-- Opening Marker --

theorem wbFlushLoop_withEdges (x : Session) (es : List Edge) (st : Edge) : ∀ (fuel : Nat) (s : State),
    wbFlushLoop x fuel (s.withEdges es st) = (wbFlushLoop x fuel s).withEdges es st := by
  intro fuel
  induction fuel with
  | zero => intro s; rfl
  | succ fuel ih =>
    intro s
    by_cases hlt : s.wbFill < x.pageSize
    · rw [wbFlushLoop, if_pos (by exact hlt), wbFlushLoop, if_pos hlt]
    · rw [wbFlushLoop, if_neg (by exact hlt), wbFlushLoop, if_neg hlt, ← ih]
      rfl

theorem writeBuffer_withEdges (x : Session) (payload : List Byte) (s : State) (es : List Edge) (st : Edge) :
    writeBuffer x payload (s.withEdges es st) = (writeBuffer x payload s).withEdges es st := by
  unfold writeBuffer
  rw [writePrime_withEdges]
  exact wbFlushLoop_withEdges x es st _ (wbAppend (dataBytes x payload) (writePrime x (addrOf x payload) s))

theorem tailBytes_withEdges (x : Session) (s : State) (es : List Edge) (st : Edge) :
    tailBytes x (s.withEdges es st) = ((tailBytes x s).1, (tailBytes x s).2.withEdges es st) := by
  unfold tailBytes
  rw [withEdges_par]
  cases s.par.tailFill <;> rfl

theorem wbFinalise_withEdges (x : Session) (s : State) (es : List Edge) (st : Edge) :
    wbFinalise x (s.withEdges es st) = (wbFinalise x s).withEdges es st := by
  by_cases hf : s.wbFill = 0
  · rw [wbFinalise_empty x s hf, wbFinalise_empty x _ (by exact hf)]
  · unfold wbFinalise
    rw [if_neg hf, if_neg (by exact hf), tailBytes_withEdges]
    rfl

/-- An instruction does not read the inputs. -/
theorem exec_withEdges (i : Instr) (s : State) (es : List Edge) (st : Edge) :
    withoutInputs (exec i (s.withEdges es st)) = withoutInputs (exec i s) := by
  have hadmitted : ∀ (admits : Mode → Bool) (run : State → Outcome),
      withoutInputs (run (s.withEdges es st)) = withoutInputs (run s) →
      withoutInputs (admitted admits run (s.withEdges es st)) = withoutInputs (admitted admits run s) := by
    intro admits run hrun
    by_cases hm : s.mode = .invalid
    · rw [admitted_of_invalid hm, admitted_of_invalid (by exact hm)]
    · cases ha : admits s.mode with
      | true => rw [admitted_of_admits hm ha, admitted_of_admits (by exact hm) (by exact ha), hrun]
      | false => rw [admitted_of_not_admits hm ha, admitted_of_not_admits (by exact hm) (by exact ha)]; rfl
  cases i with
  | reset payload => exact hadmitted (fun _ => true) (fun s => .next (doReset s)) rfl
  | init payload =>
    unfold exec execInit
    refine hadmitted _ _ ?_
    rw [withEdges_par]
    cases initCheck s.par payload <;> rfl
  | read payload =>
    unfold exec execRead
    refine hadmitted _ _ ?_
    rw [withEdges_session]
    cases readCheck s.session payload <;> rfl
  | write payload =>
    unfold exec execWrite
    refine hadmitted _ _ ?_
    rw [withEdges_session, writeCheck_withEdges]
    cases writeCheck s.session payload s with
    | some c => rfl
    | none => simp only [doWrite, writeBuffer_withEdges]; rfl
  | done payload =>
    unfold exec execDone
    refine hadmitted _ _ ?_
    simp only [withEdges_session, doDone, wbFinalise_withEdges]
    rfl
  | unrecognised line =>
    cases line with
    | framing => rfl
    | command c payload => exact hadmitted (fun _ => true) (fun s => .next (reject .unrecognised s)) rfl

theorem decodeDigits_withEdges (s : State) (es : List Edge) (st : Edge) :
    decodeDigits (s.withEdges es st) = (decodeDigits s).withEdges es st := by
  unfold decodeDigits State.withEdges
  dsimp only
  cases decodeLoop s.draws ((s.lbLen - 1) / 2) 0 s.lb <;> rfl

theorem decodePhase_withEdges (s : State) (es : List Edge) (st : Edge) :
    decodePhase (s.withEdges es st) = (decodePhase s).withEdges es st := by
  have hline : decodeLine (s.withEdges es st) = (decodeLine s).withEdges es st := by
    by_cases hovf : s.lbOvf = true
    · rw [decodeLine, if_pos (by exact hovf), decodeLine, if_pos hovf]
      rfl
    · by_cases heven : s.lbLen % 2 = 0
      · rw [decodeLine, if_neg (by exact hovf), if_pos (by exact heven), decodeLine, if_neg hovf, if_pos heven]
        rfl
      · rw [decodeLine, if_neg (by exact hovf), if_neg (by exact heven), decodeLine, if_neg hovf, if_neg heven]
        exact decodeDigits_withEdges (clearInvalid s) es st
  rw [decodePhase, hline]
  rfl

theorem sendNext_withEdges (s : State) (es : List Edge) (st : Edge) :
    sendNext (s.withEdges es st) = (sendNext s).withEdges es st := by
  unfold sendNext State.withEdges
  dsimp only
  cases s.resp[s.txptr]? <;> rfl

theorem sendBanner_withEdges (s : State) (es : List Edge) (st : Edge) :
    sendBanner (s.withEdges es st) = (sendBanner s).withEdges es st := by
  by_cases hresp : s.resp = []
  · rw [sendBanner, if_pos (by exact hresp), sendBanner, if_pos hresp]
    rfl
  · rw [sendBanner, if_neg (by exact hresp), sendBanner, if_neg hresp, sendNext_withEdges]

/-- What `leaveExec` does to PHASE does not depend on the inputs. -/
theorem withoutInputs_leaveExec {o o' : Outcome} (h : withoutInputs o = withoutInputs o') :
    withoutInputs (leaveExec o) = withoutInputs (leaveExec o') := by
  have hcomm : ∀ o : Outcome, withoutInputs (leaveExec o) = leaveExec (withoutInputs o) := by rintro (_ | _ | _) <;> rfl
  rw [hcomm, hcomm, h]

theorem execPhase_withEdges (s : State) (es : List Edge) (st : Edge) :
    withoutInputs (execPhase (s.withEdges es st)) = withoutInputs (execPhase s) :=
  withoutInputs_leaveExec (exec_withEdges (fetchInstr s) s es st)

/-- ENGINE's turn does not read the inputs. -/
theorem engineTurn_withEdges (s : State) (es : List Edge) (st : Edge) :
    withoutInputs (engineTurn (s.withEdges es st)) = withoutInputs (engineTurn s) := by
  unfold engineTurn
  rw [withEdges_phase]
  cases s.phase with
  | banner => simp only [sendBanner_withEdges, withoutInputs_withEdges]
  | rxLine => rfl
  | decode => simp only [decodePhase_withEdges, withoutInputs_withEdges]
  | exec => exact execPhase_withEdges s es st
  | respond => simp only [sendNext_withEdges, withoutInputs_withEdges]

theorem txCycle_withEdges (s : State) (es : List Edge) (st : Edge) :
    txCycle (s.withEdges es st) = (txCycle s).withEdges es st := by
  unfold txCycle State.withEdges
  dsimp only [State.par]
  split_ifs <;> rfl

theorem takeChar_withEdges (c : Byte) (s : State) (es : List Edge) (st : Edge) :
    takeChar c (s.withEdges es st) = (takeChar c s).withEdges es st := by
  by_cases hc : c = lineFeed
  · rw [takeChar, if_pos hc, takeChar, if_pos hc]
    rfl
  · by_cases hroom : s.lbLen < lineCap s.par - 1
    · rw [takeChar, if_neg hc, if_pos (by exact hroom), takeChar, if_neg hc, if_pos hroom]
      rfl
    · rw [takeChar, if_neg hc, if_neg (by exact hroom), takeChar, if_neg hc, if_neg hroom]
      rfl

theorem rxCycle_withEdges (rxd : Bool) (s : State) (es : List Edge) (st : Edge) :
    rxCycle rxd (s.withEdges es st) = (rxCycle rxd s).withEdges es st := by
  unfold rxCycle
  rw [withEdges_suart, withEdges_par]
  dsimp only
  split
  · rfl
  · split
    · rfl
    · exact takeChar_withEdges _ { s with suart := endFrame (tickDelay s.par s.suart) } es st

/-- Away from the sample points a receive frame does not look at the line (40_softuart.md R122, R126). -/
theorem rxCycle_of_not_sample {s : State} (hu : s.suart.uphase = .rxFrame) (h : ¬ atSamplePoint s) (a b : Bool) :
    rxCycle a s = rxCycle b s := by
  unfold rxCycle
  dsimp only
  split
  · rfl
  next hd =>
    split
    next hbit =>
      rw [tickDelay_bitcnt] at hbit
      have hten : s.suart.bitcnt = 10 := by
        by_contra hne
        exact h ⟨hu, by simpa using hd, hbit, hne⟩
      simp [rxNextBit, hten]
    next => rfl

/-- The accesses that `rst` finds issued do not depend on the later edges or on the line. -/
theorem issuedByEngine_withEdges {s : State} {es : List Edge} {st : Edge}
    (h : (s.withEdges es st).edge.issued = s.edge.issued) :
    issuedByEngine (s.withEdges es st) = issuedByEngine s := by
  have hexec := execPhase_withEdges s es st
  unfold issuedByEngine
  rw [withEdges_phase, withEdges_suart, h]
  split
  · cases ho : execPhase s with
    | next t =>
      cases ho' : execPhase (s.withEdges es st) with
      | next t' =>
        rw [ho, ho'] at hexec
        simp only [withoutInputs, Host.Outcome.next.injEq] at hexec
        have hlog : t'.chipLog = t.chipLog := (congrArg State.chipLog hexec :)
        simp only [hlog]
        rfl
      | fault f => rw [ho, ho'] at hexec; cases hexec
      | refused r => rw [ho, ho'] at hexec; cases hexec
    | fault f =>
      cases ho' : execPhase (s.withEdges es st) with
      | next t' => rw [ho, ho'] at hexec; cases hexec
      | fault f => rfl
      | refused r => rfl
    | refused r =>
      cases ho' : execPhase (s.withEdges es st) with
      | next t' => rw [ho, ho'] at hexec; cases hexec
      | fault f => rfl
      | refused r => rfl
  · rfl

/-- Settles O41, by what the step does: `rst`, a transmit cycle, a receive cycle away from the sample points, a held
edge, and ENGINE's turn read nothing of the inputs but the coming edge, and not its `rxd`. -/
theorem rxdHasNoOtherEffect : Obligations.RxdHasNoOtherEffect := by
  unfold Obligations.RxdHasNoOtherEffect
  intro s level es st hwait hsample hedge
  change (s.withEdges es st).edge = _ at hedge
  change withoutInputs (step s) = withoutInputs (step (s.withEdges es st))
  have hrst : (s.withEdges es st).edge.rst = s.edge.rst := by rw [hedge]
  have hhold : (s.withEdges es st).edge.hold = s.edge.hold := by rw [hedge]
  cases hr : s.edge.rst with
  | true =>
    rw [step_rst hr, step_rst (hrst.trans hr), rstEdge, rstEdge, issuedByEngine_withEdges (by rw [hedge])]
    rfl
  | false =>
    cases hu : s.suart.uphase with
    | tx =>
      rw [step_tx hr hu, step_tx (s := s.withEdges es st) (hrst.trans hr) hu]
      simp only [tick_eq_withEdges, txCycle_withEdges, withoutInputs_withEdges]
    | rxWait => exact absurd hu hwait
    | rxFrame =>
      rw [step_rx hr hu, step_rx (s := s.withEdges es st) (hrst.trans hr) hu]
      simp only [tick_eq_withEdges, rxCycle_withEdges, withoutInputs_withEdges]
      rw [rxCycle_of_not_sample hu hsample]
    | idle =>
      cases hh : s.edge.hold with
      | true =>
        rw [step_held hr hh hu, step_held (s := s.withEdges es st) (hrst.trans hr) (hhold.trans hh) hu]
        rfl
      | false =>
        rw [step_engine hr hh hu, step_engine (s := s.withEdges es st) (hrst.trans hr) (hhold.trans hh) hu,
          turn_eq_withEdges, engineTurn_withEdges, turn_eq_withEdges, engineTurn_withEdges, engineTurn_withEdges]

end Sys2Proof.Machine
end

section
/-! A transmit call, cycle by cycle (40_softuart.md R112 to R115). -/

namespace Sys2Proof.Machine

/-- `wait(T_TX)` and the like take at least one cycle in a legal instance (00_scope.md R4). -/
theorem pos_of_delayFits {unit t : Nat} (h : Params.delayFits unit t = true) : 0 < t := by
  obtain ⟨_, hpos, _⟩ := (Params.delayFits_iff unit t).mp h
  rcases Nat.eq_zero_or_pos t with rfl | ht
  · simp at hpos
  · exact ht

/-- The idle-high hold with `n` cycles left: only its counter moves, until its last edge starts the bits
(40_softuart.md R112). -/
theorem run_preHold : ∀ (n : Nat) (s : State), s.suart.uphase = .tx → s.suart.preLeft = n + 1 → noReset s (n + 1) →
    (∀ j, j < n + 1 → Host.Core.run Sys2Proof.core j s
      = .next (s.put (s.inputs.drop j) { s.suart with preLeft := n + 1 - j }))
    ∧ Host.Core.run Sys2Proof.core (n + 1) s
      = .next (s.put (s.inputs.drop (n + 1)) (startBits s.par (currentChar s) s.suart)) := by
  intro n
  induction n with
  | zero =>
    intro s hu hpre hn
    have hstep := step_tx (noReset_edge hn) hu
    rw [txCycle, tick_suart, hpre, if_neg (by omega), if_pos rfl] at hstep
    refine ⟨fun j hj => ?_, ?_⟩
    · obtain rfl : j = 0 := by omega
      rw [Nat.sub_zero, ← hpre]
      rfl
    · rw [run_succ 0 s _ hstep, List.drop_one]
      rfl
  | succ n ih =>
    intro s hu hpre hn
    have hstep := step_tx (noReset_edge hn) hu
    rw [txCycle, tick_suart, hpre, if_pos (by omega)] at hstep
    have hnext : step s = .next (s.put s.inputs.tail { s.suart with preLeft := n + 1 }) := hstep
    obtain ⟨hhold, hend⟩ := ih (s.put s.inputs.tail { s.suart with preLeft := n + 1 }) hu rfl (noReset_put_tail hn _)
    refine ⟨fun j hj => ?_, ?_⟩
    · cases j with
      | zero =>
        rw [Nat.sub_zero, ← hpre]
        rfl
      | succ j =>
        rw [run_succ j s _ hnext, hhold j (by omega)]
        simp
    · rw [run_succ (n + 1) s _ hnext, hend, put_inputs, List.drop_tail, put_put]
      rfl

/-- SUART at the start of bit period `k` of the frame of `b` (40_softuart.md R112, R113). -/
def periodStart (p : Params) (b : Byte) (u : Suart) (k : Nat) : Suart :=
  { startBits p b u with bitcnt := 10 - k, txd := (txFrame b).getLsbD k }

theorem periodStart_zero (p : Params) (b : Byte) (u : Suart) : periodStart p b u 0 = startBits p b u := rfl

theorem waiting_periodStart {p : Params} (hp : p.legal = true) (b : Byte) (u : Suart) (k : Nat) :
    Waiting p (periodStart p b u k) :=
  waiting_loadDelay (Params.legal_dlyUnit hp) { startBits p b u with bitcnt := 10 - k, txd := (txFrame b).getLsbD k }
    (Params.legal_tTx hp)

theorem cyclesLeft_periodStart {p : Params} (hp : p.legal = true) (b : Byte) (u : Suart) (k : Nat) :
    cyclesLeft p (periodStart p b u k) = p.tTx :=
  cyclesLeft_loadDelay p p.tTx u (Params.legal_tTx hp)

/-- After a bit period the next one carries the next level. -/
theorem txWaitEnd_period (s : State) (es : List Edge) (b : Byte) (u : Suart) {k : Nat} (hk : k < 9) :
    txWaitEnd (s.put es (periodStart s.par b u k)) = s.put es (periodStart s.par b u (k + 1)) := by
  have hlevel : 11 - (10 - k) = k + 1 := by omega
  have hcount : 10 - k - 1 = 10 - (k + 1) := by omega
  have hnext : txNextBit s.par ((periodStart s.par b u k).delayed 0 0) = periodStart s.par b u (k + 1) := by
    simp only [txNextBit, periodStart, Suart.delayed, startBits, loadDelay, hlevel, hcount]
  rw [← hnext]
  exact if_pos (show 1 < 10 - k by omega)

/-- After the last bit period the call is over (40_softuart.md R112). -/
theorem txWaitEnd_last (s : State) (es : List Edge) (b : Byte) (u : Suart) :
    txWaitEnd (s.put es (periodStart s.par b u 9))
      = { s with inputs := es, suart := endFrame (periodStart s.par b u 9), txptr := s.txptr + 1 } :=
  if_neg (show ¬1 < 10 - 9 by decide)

-- Closing Marker --

#### Work item
Here the output must be the lines above from the line with "have hnext : step" to the line with "def periodStart (p", both included, duplicated word for word and nothing else.

#### Answer to the problem
    have hnext : step s = .next (s.put s.inputs.tail { s.suart with preLeft := n + 1 }) := hstep
    obtain ⟨hhold, hend⟩ := ih (s.put s.inputs.tail { s.suart with preLeft := n + 1 }) hu rfl (noReset_put_tail hn _)
    refine ⟨fun j hj => ?_, ?_⟩
    · cases j with
      | zero =>
        rw [Nat.sub_zero, ← hpre]
        rfl
      | succ j =>
        rw [run_succ j s _ hnext, hhold j (by omega)]
        simp
    · rw [run_succ (n + 1) s _ hnext, hend, put_inputs, List.drop_tail, put_put]
      rfl

/-- SUART at the start of bit period `k` of the frame of `b` (40_softuart.md R112, R113). -/
def periodStart (p : Params) (b : Byte) (u : Suart) (k : Nat) : Suart :=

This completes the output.